- **TASK ITEM**
Write out again, exactly, the lines below starting at the one with "def State.ueFlying (s" and ending at the one with "part && x.2.1".

[Saved entries]
○ ○ ○
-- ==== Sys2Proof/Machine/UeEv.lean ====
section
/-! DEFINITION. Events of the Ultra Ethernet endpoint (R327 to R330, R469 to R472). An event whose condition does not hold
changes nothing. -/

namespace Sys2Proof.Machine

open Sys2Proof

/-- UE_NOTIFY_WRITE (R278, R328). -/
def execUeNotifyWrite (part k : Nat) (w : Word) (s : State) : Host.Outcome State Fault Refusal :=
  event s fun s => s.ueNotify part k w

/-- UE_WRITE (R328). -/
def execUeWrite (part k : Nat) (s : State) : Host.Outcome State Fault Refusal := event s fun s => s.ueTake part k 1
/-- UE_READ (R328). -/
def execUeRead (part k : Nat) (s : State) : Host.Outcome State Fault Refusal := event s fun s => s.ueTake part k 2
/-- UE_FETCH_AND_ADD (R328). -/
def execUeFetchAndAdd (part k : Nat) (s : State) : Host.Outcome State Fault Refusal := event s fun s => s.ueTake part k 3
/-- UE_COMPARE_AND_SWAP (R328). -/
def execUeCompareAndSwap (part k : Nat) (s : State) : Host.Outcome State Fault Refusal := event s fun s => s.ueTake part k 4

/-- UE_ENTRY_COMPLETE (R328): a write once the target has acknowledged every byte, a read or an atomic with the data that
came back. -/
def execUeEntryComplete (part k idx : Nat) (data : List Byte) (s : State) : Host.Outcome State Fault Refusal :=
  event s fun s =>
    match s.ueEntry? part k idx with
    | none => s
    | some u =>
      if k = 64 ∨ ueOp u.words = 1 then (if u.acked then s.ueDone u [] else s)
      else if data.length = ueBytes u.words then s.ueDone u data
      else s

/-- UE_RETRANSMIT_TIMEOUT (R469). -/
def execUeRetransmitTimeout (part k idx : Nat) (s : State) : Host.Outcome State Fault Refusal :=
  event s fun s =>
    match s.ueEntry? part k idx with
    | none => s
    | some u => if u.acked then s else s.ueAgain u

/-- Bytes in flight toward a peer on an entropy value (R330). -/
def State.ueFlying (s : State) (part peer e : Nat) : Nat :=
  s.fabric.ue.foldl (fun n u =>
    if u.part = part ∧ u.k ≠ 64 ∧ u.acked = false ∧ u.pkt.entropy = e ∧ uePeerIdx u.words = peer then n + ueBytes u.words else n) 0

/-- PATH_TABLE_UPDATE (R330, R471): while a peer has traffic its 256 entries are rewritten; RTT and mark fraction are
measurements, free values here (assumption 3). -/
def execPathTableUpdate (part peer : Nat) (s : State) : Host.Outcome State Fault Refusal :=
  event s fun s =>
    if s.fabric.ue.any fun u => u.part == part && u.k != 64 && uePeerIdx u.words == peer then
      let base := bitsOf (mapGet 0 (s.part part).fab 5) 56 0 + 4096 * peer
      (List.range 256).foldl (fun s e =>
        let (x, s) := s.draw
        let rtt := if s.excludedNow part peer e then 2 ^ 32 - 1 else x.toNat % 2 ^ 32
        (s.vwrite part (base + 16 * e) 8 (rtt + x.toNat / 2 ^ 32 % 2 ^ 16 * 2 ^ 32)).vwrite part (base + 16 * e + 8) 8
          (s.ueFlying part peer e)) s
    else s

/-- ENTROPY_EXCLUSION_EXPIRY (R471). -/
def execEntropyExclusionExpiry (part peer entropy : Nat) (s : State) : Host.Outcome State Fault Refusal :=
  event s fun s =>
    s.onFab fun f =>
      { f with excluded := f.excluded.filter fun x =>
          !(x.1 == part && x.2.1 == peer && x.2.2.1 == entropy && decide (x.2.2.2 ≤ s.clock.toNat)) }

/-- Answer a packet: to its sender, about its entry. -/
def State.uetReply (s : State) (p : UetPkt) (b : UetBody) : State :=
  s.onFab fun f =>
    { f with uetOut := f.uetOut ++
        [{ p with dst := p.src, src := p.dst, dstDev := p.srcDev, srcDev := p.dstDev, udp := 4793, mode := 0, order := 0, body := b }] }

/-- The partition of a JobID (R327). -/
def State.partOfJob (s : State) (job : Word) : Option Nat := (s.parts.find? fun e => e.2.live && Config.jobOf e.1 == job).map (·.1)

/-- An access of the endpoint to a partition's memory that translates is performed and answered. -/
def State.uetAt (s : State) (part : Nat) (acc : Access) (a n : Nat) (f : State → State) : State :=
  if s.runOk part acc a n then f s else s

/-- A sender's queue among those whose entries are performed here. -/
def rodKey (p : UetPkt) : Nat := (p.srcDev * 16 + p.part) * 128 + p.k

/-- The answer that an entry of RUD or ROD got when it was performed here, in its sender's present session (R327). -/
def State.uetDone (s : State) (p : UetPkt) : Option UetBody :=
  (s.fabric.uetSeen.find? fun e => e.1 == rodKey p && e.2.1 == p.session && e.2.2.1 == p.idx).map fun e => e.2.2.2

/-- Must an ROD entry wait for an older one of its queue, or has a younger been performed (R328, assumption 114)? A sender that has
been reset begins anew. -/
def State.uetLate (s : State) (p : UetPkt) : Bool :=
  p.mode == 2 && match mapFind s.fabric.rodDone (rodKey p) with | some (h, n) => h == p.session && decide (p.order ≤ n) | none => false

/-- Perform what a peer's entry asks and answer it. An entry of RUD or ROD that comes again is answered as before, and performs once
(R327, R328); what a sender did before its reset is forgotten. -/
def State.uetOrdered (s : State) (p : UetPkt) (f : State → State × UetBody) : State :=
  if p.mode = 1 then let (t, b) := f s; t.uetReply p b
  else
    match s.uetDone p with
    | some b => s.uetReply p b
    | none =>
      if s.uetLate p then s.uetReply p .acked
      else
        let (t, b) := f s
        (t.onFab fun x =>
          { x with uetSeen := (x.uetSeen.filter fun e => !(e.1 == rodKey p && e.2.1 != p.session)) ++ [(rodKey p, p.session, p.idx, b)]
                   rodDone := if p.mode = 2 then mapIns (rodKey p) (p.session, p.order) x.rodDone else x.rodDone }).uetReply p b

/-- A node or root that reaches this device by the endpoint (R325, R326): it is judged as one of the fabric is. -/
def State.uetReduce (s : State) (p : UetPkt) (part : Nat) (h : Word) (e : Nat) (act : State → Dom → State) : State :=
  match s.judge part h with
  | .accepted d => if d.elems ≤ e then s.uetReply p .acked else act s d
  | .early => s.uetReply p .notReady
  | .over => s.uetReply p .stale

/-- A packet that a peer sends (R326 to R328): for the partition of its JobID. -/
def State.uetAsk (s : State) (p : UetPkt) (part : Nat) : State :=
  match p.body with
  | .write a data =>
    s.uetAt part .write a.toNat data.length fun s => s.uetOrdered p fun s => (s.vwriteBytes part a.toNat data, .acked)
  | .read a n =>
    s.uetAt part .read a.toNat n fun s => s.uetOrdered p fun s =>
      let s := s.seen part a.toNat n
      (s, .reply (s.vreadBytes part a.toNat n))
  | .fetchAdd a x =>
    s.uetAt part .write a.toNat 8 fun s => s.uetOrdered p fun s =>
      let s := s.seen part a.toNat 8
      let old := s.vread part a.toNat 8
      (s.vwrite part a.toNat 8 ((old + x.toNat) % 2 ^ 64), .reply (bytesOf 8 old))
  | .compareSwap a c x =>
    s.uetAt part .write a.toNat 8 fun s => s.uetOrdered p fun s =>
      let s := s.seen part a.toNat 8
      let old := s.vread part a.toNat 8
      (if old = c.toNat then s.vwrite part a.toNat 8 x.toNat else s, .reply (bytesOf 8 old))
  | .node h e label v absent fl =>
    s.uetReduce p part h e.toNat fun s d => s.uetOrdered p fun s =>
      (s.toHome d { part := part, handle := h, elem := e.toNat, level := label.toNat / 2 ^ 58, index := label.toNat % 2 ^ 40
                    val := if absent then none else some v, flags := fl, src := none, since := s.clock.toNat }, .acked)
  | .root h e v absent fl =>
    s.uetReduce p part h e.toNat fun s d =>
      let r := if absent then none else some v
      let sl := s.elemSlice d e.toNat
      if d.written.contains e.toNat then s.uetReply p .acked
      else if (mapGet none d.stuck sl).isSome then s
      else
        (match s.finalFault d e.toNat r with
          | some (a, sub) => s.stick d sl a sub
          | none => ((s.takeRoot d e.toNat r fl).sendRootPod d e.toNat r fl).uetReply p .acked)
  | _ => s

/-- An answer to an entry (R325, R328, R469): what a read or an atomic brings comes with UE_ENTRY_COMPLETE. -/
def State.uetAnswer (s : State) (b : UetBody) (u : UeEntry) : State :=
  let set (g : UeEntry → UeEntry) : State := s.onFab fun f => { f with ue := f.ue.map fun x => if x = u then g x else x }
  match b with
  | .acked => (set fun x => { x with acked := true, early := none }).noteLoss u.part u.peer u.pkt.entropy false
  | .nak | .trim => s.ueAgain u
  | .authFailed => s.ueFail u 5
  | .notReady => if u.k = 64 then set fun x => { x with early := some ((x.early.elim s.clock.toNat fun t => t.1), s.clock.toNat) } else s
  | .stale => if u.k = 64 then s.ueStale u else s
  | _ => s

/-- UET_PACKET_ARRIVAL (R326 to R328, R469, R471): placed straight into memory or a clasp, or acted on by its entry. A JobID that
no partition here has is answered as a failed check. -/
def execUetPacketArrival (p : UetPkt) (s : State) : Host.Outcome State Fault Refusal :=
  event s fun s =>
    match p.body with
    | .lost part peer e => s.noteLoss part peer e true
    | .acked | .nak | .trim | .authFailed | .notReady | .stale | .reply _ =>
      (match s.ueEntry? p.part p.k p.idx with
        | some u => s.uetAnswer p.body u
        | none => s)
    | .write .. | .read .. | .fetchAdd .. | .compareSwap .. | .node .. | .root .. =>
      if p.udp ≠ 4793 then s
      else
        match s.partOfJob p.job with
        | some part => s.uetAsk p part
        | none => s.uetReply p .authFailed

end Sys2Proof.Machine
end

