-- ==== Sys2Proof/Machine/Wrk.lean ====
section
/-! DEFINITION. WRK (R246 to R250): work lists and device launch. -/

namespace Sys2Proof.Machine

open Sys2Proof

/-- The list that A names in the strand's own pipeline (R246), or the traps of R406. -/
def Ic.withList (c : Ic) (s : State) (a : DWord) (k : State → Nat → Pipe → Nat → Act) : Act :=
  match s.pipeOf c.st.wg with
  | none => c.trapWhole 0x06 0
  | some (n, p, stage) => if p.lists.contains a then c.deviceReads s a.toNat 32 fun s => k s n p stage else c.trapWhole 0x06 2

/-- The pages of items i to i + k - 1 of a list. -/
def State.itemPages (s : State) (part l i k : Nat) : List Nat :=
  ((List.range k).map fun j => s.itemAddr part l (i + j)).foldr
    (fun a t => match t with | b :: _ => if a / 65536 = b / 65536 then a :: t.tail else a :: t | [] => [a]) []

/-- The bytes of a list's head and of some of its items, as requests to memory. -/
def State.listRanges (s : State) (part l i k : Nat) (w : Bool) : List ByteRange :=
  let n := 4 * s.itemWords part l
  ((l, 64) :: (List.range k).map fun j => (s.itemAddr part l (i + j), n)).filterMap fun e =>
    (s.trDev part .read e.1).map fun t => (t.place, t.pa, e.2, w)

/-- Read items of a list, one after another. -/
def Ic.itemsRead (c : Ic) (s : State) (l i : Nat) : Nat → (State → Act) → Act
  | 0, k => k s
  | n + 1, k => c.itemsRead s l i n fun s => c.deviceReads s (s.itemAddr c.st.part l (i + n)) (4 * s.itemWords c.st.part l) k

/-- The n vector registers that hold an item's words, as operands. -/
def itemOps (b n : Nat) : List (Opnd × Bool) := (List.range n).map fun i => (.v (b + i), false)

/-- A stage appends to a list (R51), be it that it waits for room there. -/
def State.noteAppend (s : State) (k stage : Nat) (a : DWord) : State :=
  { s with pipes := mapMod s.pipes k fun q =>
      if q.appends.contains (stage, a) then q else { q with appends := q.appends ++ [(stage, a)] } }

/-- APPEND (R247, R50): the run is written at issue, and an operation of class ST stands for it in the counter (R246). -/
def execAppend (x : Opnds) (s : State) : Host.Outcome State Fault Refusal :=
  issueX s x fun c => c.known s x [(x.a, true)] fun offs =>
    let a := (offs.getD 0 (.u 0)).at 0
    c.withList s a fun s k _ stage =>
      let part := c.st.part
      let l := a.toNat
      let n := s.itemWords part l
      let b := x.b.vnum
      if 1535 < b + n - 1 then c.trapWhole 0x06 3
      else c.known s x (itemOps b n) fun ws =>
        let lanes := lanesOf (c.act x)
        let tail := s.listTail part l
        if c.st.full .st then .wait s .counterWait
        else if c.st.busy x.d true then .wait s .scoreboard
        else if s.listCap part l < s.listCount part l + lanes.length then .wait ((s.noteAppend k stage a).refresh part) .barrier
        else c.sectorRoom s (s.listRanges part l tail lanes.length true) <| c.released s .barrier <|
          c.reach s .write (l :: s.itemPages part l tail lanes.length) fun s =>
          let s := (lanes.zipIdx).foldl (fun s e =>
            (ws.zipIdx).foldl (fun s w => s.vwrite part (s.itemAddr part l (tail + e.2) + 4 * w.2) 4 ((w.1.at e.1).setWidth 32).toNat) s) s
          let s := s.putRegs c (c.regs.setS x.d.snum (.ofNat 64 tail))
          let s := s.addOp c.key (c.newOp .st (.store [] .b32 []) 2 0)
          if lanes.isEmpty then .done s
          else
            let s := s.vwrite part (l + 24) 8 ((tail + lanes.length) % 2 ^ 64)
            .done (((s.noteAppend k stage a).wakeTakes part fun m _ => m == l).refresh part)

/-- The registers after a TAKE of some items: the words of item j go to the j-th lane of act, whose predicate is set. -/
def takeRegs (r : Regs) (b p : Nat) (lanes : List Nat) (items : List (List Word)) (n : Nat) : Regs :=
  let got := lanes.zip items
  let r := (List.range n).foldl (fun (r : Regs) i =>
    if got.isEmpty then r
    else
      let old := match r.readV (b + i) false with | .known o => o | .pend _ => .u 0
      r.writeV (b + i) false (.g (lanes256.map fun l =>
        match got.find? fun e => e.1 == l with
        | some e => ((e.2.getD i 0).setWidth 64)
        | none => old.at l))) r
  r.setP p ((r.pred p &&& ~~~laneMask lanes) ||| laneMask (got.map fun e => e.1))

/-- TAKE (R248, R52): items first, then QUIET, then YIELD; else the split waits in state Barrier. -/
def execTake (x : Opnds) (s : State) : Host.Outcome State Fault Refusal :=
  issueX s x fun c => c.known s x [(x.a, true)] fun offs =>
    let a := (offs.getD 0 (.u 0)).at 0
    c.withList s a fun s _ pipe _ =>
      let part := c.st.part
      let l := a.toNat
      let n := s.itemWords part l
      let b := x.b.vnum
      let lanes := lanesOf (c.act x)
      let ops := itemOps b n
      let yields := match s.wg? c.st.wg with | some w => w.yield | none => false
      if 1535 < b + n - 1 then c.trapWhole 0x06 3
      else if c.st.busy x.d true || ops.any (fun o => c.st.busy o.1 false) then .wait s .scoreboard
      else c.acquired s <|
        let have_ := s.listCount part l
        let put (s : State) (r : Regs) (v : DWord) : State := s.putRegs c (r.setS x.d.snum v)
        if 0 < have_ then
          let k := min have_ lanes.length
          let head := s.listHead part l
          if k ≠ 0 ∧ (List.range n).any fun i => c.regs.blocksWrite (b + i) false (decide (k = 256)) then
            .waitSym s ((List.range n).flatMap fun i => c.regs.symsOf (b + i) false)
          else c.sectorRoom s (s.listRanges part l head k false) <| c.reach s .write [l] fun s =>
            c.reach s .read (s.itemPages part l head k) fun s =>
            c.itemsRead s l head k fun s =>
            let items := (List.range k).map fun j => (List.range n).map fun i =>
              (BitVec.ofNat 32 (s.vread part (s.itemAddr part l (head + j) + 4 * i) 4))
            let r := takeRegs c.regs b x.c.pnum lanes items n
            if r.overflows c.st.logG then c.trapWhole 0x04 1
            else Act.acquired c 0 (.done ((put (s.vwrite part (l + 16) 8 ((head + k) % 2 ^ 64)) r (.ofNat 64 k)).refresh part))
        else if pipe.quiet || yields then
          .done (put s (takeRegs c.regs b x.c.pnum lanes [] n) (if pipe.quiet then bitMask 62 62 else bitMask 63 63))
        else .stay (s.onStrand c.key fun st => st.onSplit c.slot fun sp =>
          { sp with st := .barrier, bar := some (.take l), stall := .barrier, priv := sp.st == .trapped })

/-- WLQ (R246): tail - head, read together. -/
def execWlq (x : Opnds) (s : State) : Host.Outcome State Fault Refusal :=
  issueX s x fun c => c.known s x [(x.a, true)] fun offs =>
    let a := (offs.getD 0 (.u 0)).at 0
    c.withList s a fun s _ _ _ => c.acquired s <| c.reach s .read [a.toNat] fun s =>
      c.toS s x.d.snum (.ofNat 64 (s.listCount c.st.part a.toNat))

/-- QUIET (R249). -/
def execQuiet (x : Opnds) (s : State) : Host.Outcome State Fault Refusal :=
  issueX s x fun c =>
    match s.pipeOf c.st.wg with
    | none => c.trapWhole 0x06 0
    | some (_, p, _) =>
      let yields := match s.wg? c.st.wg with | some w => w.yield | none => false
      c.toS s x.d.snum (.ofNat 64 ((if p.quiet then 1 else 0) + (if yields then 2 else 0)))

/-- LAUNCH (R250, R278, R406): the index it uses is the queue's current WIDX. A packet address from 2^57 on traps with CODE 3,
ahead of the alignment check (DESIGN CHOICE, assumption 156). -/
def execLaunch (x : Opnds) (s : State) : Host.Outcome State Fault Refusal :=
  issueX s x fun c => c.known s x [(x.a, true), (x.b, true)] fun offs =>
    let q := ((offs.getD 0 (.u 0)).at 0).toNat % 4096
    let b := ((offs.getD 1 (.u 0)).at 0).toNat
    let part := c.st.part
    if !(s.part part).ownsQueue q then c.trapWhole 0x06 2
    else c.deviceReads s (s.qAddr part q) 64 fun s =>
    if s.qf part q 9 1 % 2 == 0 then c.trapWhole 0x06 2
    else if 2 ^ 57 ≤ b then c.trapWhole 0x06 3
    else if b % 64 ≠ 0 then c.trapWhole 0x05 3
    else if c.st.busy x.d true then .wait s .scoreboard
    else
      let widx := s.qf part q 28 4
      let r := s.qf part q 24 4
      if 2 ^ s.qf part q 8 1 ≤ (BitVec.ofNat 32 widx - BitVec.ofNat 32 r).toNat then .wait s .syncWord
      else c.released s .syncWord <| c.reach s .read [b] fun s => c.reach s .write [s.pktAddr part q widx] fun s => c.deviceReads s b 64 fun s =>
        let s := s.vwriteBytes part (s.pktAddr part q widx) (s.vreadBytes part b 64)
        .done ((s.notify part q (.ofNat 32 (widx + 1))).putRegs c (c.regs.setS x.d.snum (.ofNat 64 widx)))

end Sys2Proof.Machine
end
○ ○ ○
- **ANSWER TO THIS TASK**
def State.ueFlying (s : State) (part peer e : Nat) : Nat :=
  s.fabric.ue.foldl (fun n u =>
    if u.part = part ∧ u.k ≠ 64 ∧ u.acked = false ∧ u.pkt.entropy = e ∧ uePeerIdx u.words = peer then n + ueBytes u.words else n) 0

/-- PATH_TABLE_UPDATE (R330, R471): while a peer has traffic its 256 entries are rewritten; RTT and mark fraction are
measurements, free values here (assumption 3). -/
def execPathTableUpdate (part peer : Nat) (s : State) : Host.Outcome State Fault Refusal :=
  event s fun s =>
    if s.fabric.ue.any fun u => u.part == part && u.k != 64 && uePeerIdx u.words == peer then
      let base := bitsOf (mapGet 0 (s.part part).fab 5) 56 0 + 4096 * peer
      (List.range 256).foldl (fun s e =>
        let (x, s) := s.draw
        let rtt := if s.excludedNow part peer e then 2 ^ 32 - 1 else x.toNat % 2 ^ 32
        (s.vwrite part (base + 16 * e) 8 (rtt + x.toNat / 2 ^ 32 % 2 ^ 16 * 2 ^ 32)).vwrite part (base + 16 * e + 8) 8
          (s.ueFlying part peer e)) s
    else s

/-- ENTROPY_EXCLUSION_EXPIRY (R471). -/
def execEntropyExclusionExpiry (part peer entropy : Nat) (s : State) : Host.Outcome State Fault Refusal :=
  event s fun s =>
    s.onFab fun f =>
      { f with excluded := f.excluded.filter fun x =>
          !(x.1 == part && x.2.1 == peer && x.2.2.1 == entropy && decide (x.2.2.2 ≤ s.clock.toNat)) }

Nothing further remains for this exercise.